FISCHER’S ZEILEN – SONDERAUSGABE SEPTEMBER 2023

Liebe Strahlentherapeuten………..jetzt müssen Sie ganz stark sein! Nachdem im letzten Jahr das BSG Urteil vom 26.4.2022 mehr oder minder die Kooperationen, die Bayern 3 Modelle und die Realität in
der onkologischen Versorgung auf den Kopf gestellt hat, führt das zweite BSG-Urteil vom 29.8.2023
nun zu einer Umkehr der bisherigen Versorgungsstruktur. Ob dies den Richtern klar war, darf
bezweifelt werden.

Keiner urteilt heftiger als der Unwissende.
(Bernd Blase)

Wir alle wissen, dass die Anzahl der Betten in der Strahlentherapie in den letzten Jahrzehnten deutlich
abgenommen hat, die Verweildauer deutlich reduziert wurde und wir je nach Region zwischen 5% und
8% an stationären Fällen haben. Darauf aufbauend wurde in den Neunzigern die Kooperation die
Methode der Wahl, um eine flächendeckende Versorgung der Bevölkerung mit
strahlentherapeutischen und onkologischen Leistungen zu erreichen.

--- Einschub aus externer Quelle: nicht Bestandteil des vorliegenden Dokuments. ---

-- ==== Sys2Proof/Proofs/Stages.lean ====
section
/-! PROOFS. What each stage of a block end reaches, and how a move unit arms and disarms its group (R89, R96, R101). -/

namespace Sys2Proof.Machine

variable {s t : State} {p : Fin 8}

/-! ### The stages of a block end -/

theorem endContacts_sameBut (s : State) : s.sameBut [.ref, .contacts] s.endContacts :=
  sameBut_trans (sameBut_mono (withRef_sameBut s _) (by decide))
    (forEach_sameBut _ _ _ (fun c t => unlessAhead_sameBut (sameBut_mono (contactStep_sameBut t c) (by decide))))

theorem endLinks_sameBut (s : State) : s.endContacts.sameBut (.links :: eventParts) s.endLinks :=
  forEach_sameBut _ _ _ (fun l t => linkBlockEnd_sameBut t l)

theorem endCounted_sameBut (s : State) : s.endLinks.sameBut eventParts s.endCounted :=
  sameBut_trans (count_sameBut _ _ _ _) (count_sameBut _ _ _ _)

theorem endProgs_sameBut (s : State) : s.endCounted.sameBut reportParts s.endProgs :=
  forEach_sameBut _ _ _ (fun p t => programmeBlockEnd_sameBut _ p t)

theorem endWaits_sameBut (s : State) : s.endProgs.resetFeeds.sameBut moveParts s.endWaits :=
  forEach_sameBut _ _ _ (fun p t => unlessAhead_sameBut (cueWaitStep_sameBut t p))

theorem stepTimers_sameBut (s : State) : s.sameBut eventParts s.stepTimers := by
  refine forEach_sameBut _ _ _ (fun n t => ?_)
  split
  · exact unlessAhead_sameBut (timerStep_sameBut t n)
  · exact sameBut_refl t _

/-- A block end up to the cue waits reaches the links, the programmes' meters and correctors, the contacts and what events reach. -/
theorem endProgs_of_start (s : State) : s.sameBut (.ref :: .links :: reportParts) s.endProgs :=
  sameBut_trans (sameBut_trans (sameBut_trans (sameBut_mono (endContacts_sameBut s) (by decide))
    (sameBut_mono (endLinks_sameBut s) (by decide))) (sameBut_mono (endCounted_sameBut s) (by decide)))
    (sameBut_mono (endProgs_sameBut s) (by decide))

/-- A block end leaves as feeding links those of the routes as they stand (R42). -/
theorem takeBlockEnd_feeds (s : State) : s.takeBlockEnd.feeds = s.resetFeeds.feeds := by
  have htimers : s.endWaits.feeds = s.endWaits.stepTimers.feeds := stepTimers_sameBut s.endWaits .feeds (by decide)
  have hwaits : s.endProgs.resetFeeds.feeds = s.endWaits.feeds := endWaits_sameBut s .feeds (by decide)
  have hroutes : s.routes = s.endProgs.routes := endProgs_of_start s .routes (by decide)
  rw [takeBlockEnd_eq]
  dsimp only
  rw [← htimers, ← hwaits]
  simp only [State.resetFeeds, hroutes]

/-! ### Waiting sets and arming (R94, R96, R101) -/

theorem mem_waiting (s : State) (g : Fin 4) (p : Fin 8) : p ∈ s.waiting g ↔
    (s.prog p).life.isClosed = false ∧ (s.prog p).group = some g ∧ (s.prog p).move.state.isCueWait = true := by
  simp only [State.waiting, State.members, List.mem_filter, List.mem_finRange, true_and, Bool.and_eq_true, Bool.not_eq_true', beq_iff_eq, and_assoc]

theorem waiting_congr (h : ∀ p, (t.prog p).life = (s.prog p).life ∧ (t.prog p).group = (s.prog p).group
    ∧ (t.prog p).move.state.isCueWait = (s.prog p).move.state.isCueWait) (g : Fin 4) : t.waiting g = s.waiting g := by
  have hm : t.members g = s.members g := by
    unfold State.members
    exact List.filter_congr fun p _ => by rw [(h p).1, (h p).2.1]
  unfold State.waiting
  rw [hm]
  exact List.filter_congr fun p _ => (h p).2.2

theorem waiting_of_progs (h : t.progs = s.progs) (g : Fin 4) : t.waiting g = s.waiting g :=
  waiting_congr (fun p => by rw [State.prog_congr h p]; exact ⟨rfl, rfl, rfl⟩) g

/-- A group is disarmed when the programme's wait was its last (R101). -/
theorem leftWaiting_group (s : State) (x : Option (Fin 4)) (g : Fin 4) :
    (s.leftWaiting x).group g = if x = some g ∧ s.waiting g = [] then { s.group g with armed := false } else s.group g := by
  cases x with
  | none => simp [State.leftWaiting]
  | some k =>
    unfold State.leftWaiting
    dsimp only
    by_cases hk : g = k
    · subst hk
      by_cases hw : s.waiting g = []
      · simp [hw]
      · simp [hw, List.isEmpty_iff]
    · have hk' : k ≠ g := fun h => hk h.symm
      split
      · rw [State.group_setGroup_ne s hk, if_neg (by simp [hk'])]
      · rw [if_neg (by simp [hk'])]

theorem armGroup_group (s : State) (k g : Fin 4) :
    (s.armGroup (some k)).group g = if k = g then { s.group g with armed := true } else s.group g := by
  by_cases hk : g = k
  · subst hk; simp [State.armGroup]
  · have hk' : k ≠ g := fun h => hk h.symm
    rw [if_neg hk']
    exact State.group_setGroup_ne s hk _

end Sys2Proof.Machine
end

Wenn man nun knapp 30 Jahre später das Rad zurückdrehen möchte, dann muss man fragen
dürfen……wozu? Cui bono……..wem soll es nützen?
➢ Der Versorgung – sicher nicht
➢ Den Patienten – keinesfalls, da diese bei einem Rückgang der Versorgung in der Fläche längere
Fahrtwege und mehr stationäre Aufenthalte produzieren werden
➢ Den Kassen – ebenso nicht, da die Fahrtkosten getragen werden müssen und stationäre
Aufenthalte regelhaft teurer sind als ambulante Leistungen
➢ Dem Steuerzahler – niemals, denn die Ausstattungen der Krankenhäuser, die ja mittlerweile
Praxen gehören selbst wieder neu gebaut werden müssten – für 5% bis 8% der Patienten
➢ Den Krankenhäusern – keinesfalls, da man weder das Personal noch die Räume oder gar die
Technik und schon überhaupt kein Geld darf hat……die meisten deutschen Krankenhäuser
kämpfen ums finanzielle Überleben
➢ Den Leistungserbringern – also Ihnen – natürlich nicht, da Sie nun als Anbieter zweiter Klasse
gesehen werden – stationäre Leistungen können Sie nicht mehr erbringen, bzw. bekommen
Sie nicht mehr gezahlt, da das kooperierende Haus die Leistungen nicht mehr abrechnen darf.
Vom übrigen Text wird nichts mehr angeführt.